Jenderal di Medan, Anak di Rumah
Bagi anak buahnya, Farid dikenal sebagai komandan tegas, berani, kadang keras. Namun di hadapan ibunya, ia hanyalah anak kecil yang dulu sering dimarahi karena telat membuka toko.
“Setinggi apapun jabatan, di depan orang tua kita tetap anak,” kata Farid, menekankan pentingnya bakti.
Refleksi itu menjadi benang merah kehidupannya: dari lorong sempit desa Petrah hingga forum internasional, dari aroma kopi pasar hingga dentuman mesiu operasi militer, semua berpulang pada doa orang tua.

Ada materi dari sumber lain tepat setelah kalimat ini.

@[simp] theorem setChd_aon (f : Chd → Chd) (s : State) : (setChd f s).aon = s.aon := rfl
@[simp] theorem setChd_cfg (f : Chd → Chd) (s : State) : (setChd f s).cfg = s.cfg := rfl
@[simp] theorem setChd_cfgR (f : Chd → Chd) (s : State) : (setChd f s).cfgR = s.cfgR := rfl
@[simp] theorem setChd_str (f : Chd → Chd) (s : State) : (setChd f s).str = s.str := rfl
@[simp] theorem setChd_img (f : Chd → Chd) (s : State) : (setChd f s).img = s.img := rfl
@[simp] theorem setChd_sec (f : Chd → Chd) (s : State) : (setChd f s).sec = s.sec := rfl
@[simp] theorem setChd_fac (f : Chd → Chd) (s : State) : (setChd f s).fac = s.fac := rfl
@[simp] theorem setChd_port (f : Chd → Chd) (s : State) : (setChd f s).port = s.port := rfl
@[simp] theorem setChd_cyc (f : Chd → Chd) (s : State) : (setChd f s).cyc = s.cyc := rfl
@[simp] theorem setChd_pwc (f : Chd → Chd) (s : State) : (setChd f s).pwc = s.pwc := rfl
@[simp] theorem setChd_sto (f : Chd → Chd) (s : State) : (setChd f s).sto = s.sto := rfl
@[simp] theorem setChd_whl (f : Chd → Chd) (s : State) : (setChd f s).whl = s.whl := rfl
@[simp] theorem setChd_met (f : Chd → Chd) (s : State) : (setChd f s).met = s.met := rfl
@[simp] theorem setChd_nrg (f : Chd → Chd) (s : State) : (setChd f s).nrg = s.nrg := rfl
@[simp] theorem setChd_pq (f : Chd → Chd) (s : State) : (setChd f s).pq = s.pq := rfl
@[simp] theorem setChd_flw (f : Chd → Chd) (s : State) : (setChd f s).flw = s.flw := rfl
@[simp] theorem setChd_sdi (f : Chd → Chd) (s : State) : (setChd f s).sdi = s.sdi := rfl
@[simp] theorem setChd_chd (f : Chd → Chd) (s : State) : (setChd f s).chd = f s.chd := rfl
@[simp] theorem setChd_bat (f : Chd → Chd) (s : State) : (setChd f s).bat = s.bat := rfl
@[simp] theorem setChd_dsp (f : Chd → Chd) (s : State) : (setChd f s).dsp = s.dsp := rfl
@[simp] theorem setChd_saf (f : Chd → Chd) (s : State) : (setChd f s).saf = s.saf := rfl
@[simp] theorem setChd_pending (f : Chd → Chd) (s : State) : (setChd f s).pending = s.pending := rfl
@[simp] theorem setChd_pub (f : Chd → Chd) (s : State) : (setChd f s).pub = s.pub := rfl

@[simp] theorem setImg_aon (f : Img → Img) (s : State) : (setImg f s).aon = s.aon := rfl
@[simp] theorem setImg_cfg (f : Img → Img) (s : State) : (setImg f s).cfg = s.cfg := rfl
@[simp] theorem setImg_cfgR (f : Img → Img) (s : State) : (setImg f s).cfgR = s.cfgR := rfl
@[simp] theorem setImg_str (f : Img → Img) (s : State) : (setImg f s).str = s.str := rfl
@[simp] theorem setImg_img (f : Img → Img) (s : State) : (setImg f s).img = f s.img := rfl
@[simp] theorem setImg_sec (f : Img → Img) (s : State) : (setImg f s).sec = s.sec := rfl
@[simp] theorem setImg_fac (f : Img → Img) (s : State) : (setImg f s).fac = s.fac := rfl
@[simp] theorem setImg_port (f : Img → Img) (s : State) : (setImg f s).port = s.port := rfl
@[simp] theorem setImg_cyc (f : Img → Img) (s : State) : (setImg f s).cyc = s.cyc := rfl
@[simp] theorem setImg_pwc (f : Img → Img) (s : State) : (setImg f s).pwc = s.pwc := rfl
@[simp] theorem setImg_sto (f : Img → Img) (s : State) : (setImg f s).sto = s.sto := rfl
@[simp] theorem setImg_whl (f : Img → Img) (s : State) : (setImg f s).whl = s.whl := rfl
@[simp] theorem setImg_met (f : Img → Img) (s : State) : (setImg f s).met = s.met := rfl
@[simp] theorem setImg_nrg (f : Img → Img) (s : State) : (setImg f s).nrg = s.nrg := rfl
@[simp] theorem setImg_pq (f : Img → Img) (s : State) : (setImg f s).pq = s.pq := rfl
@[simp] theorem setImg_flw (f : Img → Img) (s : State) : (setImg f s).flw = s.flw := rfl
@[simp] theorem setImg_sdi (f : Img → Img) (s : State) : (setImg f s).sdi = s.sdi := rfl
@[simp] theorem setImg_chd (f : Img → Img) (s : State) : (setImg f s).chd = s.chd := rfl
@[simp] theorem setImg_bat (f : Img → Img) (s : State) : (setImg f s).bat = s.bat := rfl
@[simp] theorem setImg_dsp (f : Img → Img) (s : State) : (setImg f s).dsp = s.dsp := rfl
@[simp] theorem setImg_saf (f : Img → Img) (s : State) : (setImg f s).saf = s.saf := rfl
@[simp] theorem setImg_pending (f : Img → Img) (s : State) : (setImg f s).pending = s.pending := rfl
@[simp] theorem setImg_pub (f : Img → Img) (s : State) : (setImg f s).pub = s.pub := rfl

@[simp] theorem setSec_aon (f : Sec → Sec) (s : State) : (setSec f s).aon = s.aon := rfl
@[simp] theorem setSec_cfg (f : Sec → Sec) (s : State) : (setSec f s).cfg = s.cfg := rfl
@[simp] theorem setSec_cfgR (f : Sec → Sec) (s : State) : (setSec f s).cfgR = s.cfgR := rfl
@[simp] theorem setSec_str (f : Sec → Sec) (s : State) : (setSec f s).str = s.str := rfl
@[simp] theorem setSec_img (f : Sec → Sec) (s : State) : (setSec f s).img = s.img := rfl
@[simp] theorem setSec_sec (f : Sec → Sec) (s : State) : (setSec f s).sec = f s.sec := rfl
@[simp] theorem setSec_fac (f : Sec → Sec) (s : State) : (setSec f s).fac = s.fac := rfl
@[simp] theorem setSec_port (f : Sec → Sec) (s : State) : (setSec f s).port = s.port := rfl
@[simp] theorem setSec_cyc (f : Sec → Sec) (s : State) : (setSec f s).cyc = s.cyc := rfl
@[simp] theorem setSec_pwc (f : Sec → Sec) (s : State) : (setSec f s).pwc = s.pwc := rfl
@[simp] theorem setSec_sto (f : Sec → Sec) (s : State) : (setSec f s).sto = s.sto := rfl
@[simp] theorem setSec_whl (f : Sec → Sec) (s : State) : (setSec f s).whl = s.whl := rfl
@[simp] theorem setSec_met (f : Sec → Sec) (s : State) : (setSec f s).met = s.met := rfl
@[simp] theorem setSec_nrg (f : Sec → Sec) (s : State) : (setSec f s).nrg = s.nrg := rfl
@[simp] theorem setSec_pq (f : Sec → Sec) (s : State) : (setSec f s).pq = s.pq := rfl
@[simp] theorem setSec_flw (f : Sec → Sec) (s : State) : (setSec f s).flw = s.flw := rfl
@[simp] theorem setSec_sdi (f : Sec → Sec) (s : State) : (setSec f s).sdi = s.sdi := rfl
@[simp] theorem setSec_chd (f : Sec → Sec) (s : State) : (setSec f s).chd = s.chd := rfl
@[simp] theorem setSec_bat (f : Sec → Sec) (s : State) : (setSec f s).bat = s.bat := rfl
@[simp] theorem setSec_dsp (f : Sec → Sec) (s : State) : (setSec f s).dsp = s.dsp := rfl
@[simp] theorem setSec_saf (f : Sec → Sec) (s : State) : (setSec f s).saf = s.saf := rfl
@[simp] theorem setSec_pending (f : Sec → Sec) (s : State) : (setSec f s).pending = s.pending := rfl
@[simp] theorem setSec_pub (f : Sec → Sec) (s : State) : (setSec f s).pub = s.pub := rfl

Pulang ke Akar, Pulang ke Doa
Farid menegaskan kemenangan terbesar bukanlah saat menutup pengepungan di Poso atau menerima gelar doktor dengan predikat hampir sempurna, melainkan saat bisa memeluk ibunya di warung kecil atau mengusap keringat ayahnya di kursi roda.
“Saya berdiri di sini bukan karena keajaiban. Tapi karena doa orang tua,” tegasnya.
Di Pasar Tanah Merah, kisah seorang jenderal merakyat menemukan makna: bahwa di balik pangkat dan prestasi, ada akar kesederhanaan yang tak pernah tercabut. Bagi Farid, keberkahan hidup datang dari kesetiaan menjaga nilai warung kecil: kejujuran, kerja keras, dan restu ibu-bapak.